Partech Instruments has a long history of providing solutions for determining turbidity and levels of suspended solids in effluent treatment plants within the dairy industry. A well used and proven approach involves the installation of its Turbi-Tech 2000 Sensor and 7200 Monitor, which together provide operators with a constant indicator of the levels of suspended solids and turbidity at given points with the treatment process.
Available in two versions, the LS and LA, Partech’s Turbi-Tech 2000 sensor uses Infrared 90º Light Scatter or Light Attenuation as its measuring principle. The LS version is designed to monitor low levels of solids or turbidity and is typically installed at the final effluent discharge point. The Turbi-Tech LA has an operating range suitable for use in aeration systems and may be used to monitor mixed liquor suspended solids (MLSS) and returned activated sludge (RAS). Both versions of the Turbi-Tech 2000 feature a self-cleaning system, which means that the sensor’s optical surfaces cannot be contaminated causing performance to be adversely affected.

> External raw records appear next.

-- ==== Sys2Proof/Config.lean ====
section
/-! DEFINITION. The configuration of a block: every named parameter of 00_scope.md rules R6 to R9 with
its admission rule R10, and the free values, which the spec leaves open (93_implementation_defined.md).
A configuration is fixed when the block is built and no transaction changes it (rules R29, R44). -/

namespace Sys2Proof

/-- The three inputs of the block (20_memory.md rule R38): the producer (EDGE events), the consumer or
host (command words), and the reset input. -/
inductive Source where
  | producer
  | consumer
  | resetInput
  deriving DecidableEq, Repr, Inhabited

/-- The named parameters (rules R6 to R9). The spec's literals are unaudited, so each is a field. -/
structure Config where
  /-- `SHORT_US`, R6 -/
  shortUs : Nat
  /-- `LONG_US`, R6 -/
  longUs : Nat
  /-- `FIXED_US`, R6 -/
  fixedUs : Nat
  /-- `TOL_STRICT`, R6 -/
  tolStrict : Nat
  /-- `TOL_FUZZY_SL`, R6 -/
  tolFuzzySl : Nat
  /-- `TOL_FUZZY_FX`, R6 (OPEN) -/
  tolFuzzyFx : Nat
  /-- `TERM_US`, R6 -/
  termUs : Nat
  /-- `FIXED_TERM_HI`, R6 -/
  fixedTermHi : Nat
  /-- `SCR_CAP`, R7 -/
  scrCap : Nat
  /-- `ERR_LIMIT`, R7 -/
  errLimit : Nat
  /-- `MIN_PKT`, R7 -/
  minPkt : Nat
  /-- `NORM_MARGIN`, R7 -/
  normMargin : Nat
  /-- `IDLE_FUZZY`, R7 -/
  idleFuzzy : Bool
  /-- `HDR_SLOTS`, R8 -/
  hdrSlots : Nat
  /-- `RING_CAP`, R8 (OPEN) -/
  ringCap : Nat
  /-- `OFFS_CAP`, R8 (OPEN) -/
  offsCap : Nat
  /-- `CLK_W`, R9 -/
  clkW : Nat
  /-- `MS_W`, R9 -/
  msW : Nat
  /-- `SLOT_W`, R9 -/
  slotW : Nat
  deriving DecidableEq, Repr

namespace Config

/-- The reference configuration of rule R8: every default of R6, R7 and R9, with the reference values
of the three OPEN parameters. DESIGN CHOICE (log entry 1): a block reset with nothing said about its
configuration is this one; every statement is about all admitted configurations. -/
def reference : Config where
  shortUs := 550
  longUs := 1400
  fixedUs := 975
  tolStrict := 210
  tolFuzzySl := 500
  tolFuzzyFx := 500
  termUs := 5000
  fixedTermHi := 6000
  scrCap := 120
  errLimit := 10
  minPkt := 64
  normMargin := 1000
  idleFuzzy := false
  hdrSlots := 2
  ringCap := 256
  offsCap := 8
  clkW := 32
  msW := 32
  slotW := 32

/-- Rule R10: a configuration is admitted only if every one of its seven items holds. The lines below
are the items, in order. -/
abbrev wf (c : Config) : Prop :=
  c.scrCap + c.hdrSlots ≤ c.ringCap ∧
  (c.ringCap ≤ 65535 ∧ 2 ≤ c.offsCap ∧ c.offsCap ≤ 256) ∧
  (16 ≤ c.slotW ∧ c.slotW ≤ 32) ∧
  c.termUs + c.normMargin < 2 ^ c.clkW ∧
  (2 ≤ c.minPkt ∧ c.minPkt ≤ c.scrCap ∧ 1 ≤ c.errLimit) ∧
  (c.termUs < c.fixedTermHi ∧ c.fixedUs + c.tolStrict < c.termUs ∧ c.longUs + c.tolStrict < c.termUs ∧
    c.shortUs + c.tolFuzzySl < c.termUs ∧ c.longUs + c.tolFuzzySl < c.termUs) ∧
  c.tolStrict < c.shortUs

/-- What the spec's rules rest on beyond the letter of R10, each with the passage that rests on it
(DEDUCED, log entry 3): a packet's footprint covers its two header slots (R21: the durations start at
slot `s + 2`), a strict SHORT lies below the terminator (the purpose R10 item 6 states), and a slot
holds every stored duration (the purpose R10 item 3 states). It is no part of admission: a premise of
the invariant only. Every default configuration meets it. -/
abbrev coherent (c : Config) : Prop :=
  c.wf ∧ 2 ≤ c.hdrSlots ∧ c.shortUs + c.tolStrict < c.termUs ∧
    c.termUs + c.normMargin < 2 ^ c.slotW

/-- The configuration string of rule R2, for example `LRCB-R256-O8`. -/
def name (c : Config) : String :=
  "LRCB-R" ++ toString c.ringCap ++ "-O" ++ toString c.offsCap

/-- FREE VALUE (log entry 2): what `LAST_US` holds after a reset, "a free draw" (rules R19, R109, R110).
The argument is the draw's number. No body: nothing constrains it. -/
opaque freeLastUs : Nat → Nat

/-- FREE VALUE (log entry 4): which ready input goes first when several are pending, which the spec
leaves open (20_memory.md rule R39). The argument is the draw's number. No body: nothing constrains it. -/
opaque freeTurn : Nat → Source

end Config
end Sys2Proof
end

“The self-cleaning capability is essential for dairy plants,” says Angus Fosten, “as there are always a high proportion of fatty milk materials contained within manufacturing residues. Apart from enhancing the instrument’s performance, it means that maintenance is minimised resulting in low ownership costs.”
“Employing turbidity monitoring systems that operate 24/7 means that plant operatives are able to watch over the performance of the treatment process and be warned of any problem immediately it occurs,” says Angus Fosten. “Breaching discharge consent levels can be very expensive in terms of fines levied. Equally as expensive can be accidental discharge of products into the effluent treatment process. By measuring turbidity, plant management can achieve savings in terms of reducing product wastage and ensure that consent levels are not inadvertently breached.”